Stored items

/-- The invariant holds in every power-on state: any legal parameters, any contents of MEM, any `DOUT`. -/
def Obligations.InvariantHoldsAtPowerOn : Prop := ∀ s : State, PowerOn s → Inv s

/-- Every step keeps the invariant: the table within its capacity, the lines released, the reset line high, the clock line
deasserted while Halted, the memory in form and within the store, the transmit queue equal to the `Tx` events, and the thread of
control's place sound (10_state.md section 7). -/
def Obligations.EveryStepKeepsInvariant : Prop := ∀ s t : State, Inv s → step s = .next t → Inv t

/-- The invariant holds in every reachable state, from any power-on state, whatever the CPU and the host do (10_state.md section
7). -/
def Obligations.ReachableStatesKeepInvariant : Prop := ∀ s : State, Reachable s → Inv s

/-- What only grows: the table, the transmit queue and the trace; and the parameters, which never change (10_state.md sections 3,
5, 7; 70_reset_and_hazards.md section 1). -/
def Obligations.HistoryOnlyGrows : Prop :=
  ∀ s t : State, step s = .next t →
    t.cfg = s.cfg ∧ (∃ more, t.bps = s.bps ++ more) ∧ (∃ more, t.txq = s.txq ++ more) ∧
    ∃ more, t.trace = s.trace ++ more

/-- Who writes what (10_state.md sections 1 and 3): the table changes only by a `B`, `RUN` only by `R`, `H`, `C`, `S` or a hit,
`STEP` only by `S` and its loop, `DOUT` only by a served read, the reset line only by `R`. The premise on `RSTN` is the
invariant's. -/
def Obligations.ElementsChangeOnlyByTheirWriters : Prop :=
  ∀ s t : State, step s = .next t →
    (t.bps ≠ s.bps → ∃ a rest, commandTaken s = some (.setBreakpoint a, rest) ∧ t.bps = s.bps ++ [a]) ∧
    (t.run ≠ s.run →
      (∃ i rest, commandTaken s = some (i, rest) ∧ i ∈ [Instr.reset, Instr.halt, Instr.cont, Instr.stepOne]) ∨
      (servesCycle s ∧ (cycleServed s).sample.addr ∈ s.bps ∧ t.run = .halted)) ∧
    (t.stepState ≠ s.stepState → s.phase.inStep = true ∨ ∃ rest, commandTaken s = some (.stepOne, rest)) ∧
    (t.dout ≠ s.dout →
      servesCycle s ∧ (cycleServed s).sample.rnw = true ∧ (cycleServed s).sample.addr ∉ s.bps ∧
      t.dout = (memRead (cycleServed s).sample.addr s).1) ∧
    (s.rstn = true → t.rstn = true) ∧
    (t.rstn ≠ s.rstn → ∃ rest, commandTaken s = some (.reset, rest))

/-- A byte of MEM changes only by a write transaction on its address, to the byte written: a served bus write, a `W`, a byte of an
`L`, or, with `BP_HIT_COMMITS_WRITE`, the write of a hit cycle (the spec's decision D4, log entry 9); and never outside the store
(10_state.md sections 1 and 6; 20_memory.md section 1). -/
def Obligations.MemoryChangesOnlyByWriteTransactions : Prop :=
  ∀ (s t : State) (k : Nat), s.mem.wf → step s = .next t → t.mem.read k ≠ s.mem.read k →
    k < s.cfg.memSize ∧
    ((servesCycle s ∧ (cycleServed s).sample.addr.toNat = k ∧ (cycleServed s).sample.rnw = false ∧
        t.mem.read k = (cycleServed s).data ∧
        ((cycleServed s).sample.addr ∈ s.bps → s.cfg.bpHitCommitsWrite = true)) ∨
     (∃ a d rest, commandTaken s = some (.write a d, rest) ∧ a.toNat = k ∧ t.mem.read k = d) ∨
     (∃ a size rest i, commandTaken s = some (.load a size, rest) ∧ i < size.toNat ∧ (loadAddress a i).toNat = k ∧
        rest[i]? = some (t.mem.read k)) ∨
     (∃ a i left j, s.phase = .loading a i left ∧ j < left ∧ (loadAddress a (i + j)).toNat = k ∧
        (pollHost s).rxq[j]? = some (t.mem.read k)) ∨
     (∃ unsent a inStep, s.phase = .notifying unsent a false inStep ∧ s.cfg.bpHitCommitsWrite = true ∧
        a.toNat = k ∧ t.mem.read k = s.lines.data))

/-- Halted is left only by `C` or `R`; both leave it from every state (60_exceptions.md section 5; 10_state.md section 3). -/
def Obligations.HaltedIsLeftOnlyByContinueOrReset : Prop :=
  (∀ s t : State, s.run = .halted → step s = .next t → t.run = .running →
    ∃ i rest, commandTaken s = some (i, rest) ∧ (i = .cont ∨ i = .reset)) ∧
  (∀ s : State, ∃ t u, exec .cont s = .next t ∧ t.run = .running ∧ exec .reset s = .next u ∧ u.run = .running)

/-- A breakpoint stays armed: a hit leaves the table as it was, so the same address presented again is a hit again, whatever was
done between that kept the table's entries (60_exceptions.md section 5). -/
def Obligations.HitDoesNotDisarm : Prop :=
  ∀ (s t u : State) (c d : BusLines), c.sample.addr ∈ s.bps → serveCycle c s = .next t →
    exec .cont t = .next u → d.sample.addr = c.sample.addr →
    t.run = .halted ∧ t.bps = s.bps ∧ u.run = .running ∧
    serveCycle d u = exec (.busBpHit c.sample.addr d.sample.rnw) { u with lines := d }

/-- A whole host command or bus operation of fixed length takes the bytes of its format from the channel (30_encoding.md
sections 1 and 3). -/
def Obligations.FixedLengthsOfAllFormats : Prop := ∀ i : Instr, Laws.FixedLength.Statement i
end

Directions – Copy, from the data above, every line where the word "running" appears.

Response to this exercise –
  (∀ s t : State, s.run = .halted → step s = .next t → t.run = .running →
  (∀ s : State, ∃ t u, exec .cont s = .next t ∧ t.run = .running ∧ exec .reset s = .next u ∧ u.run = .running)
    t.run = .halted ∧ t.bps = s.bps ∧ u.run = .running ∧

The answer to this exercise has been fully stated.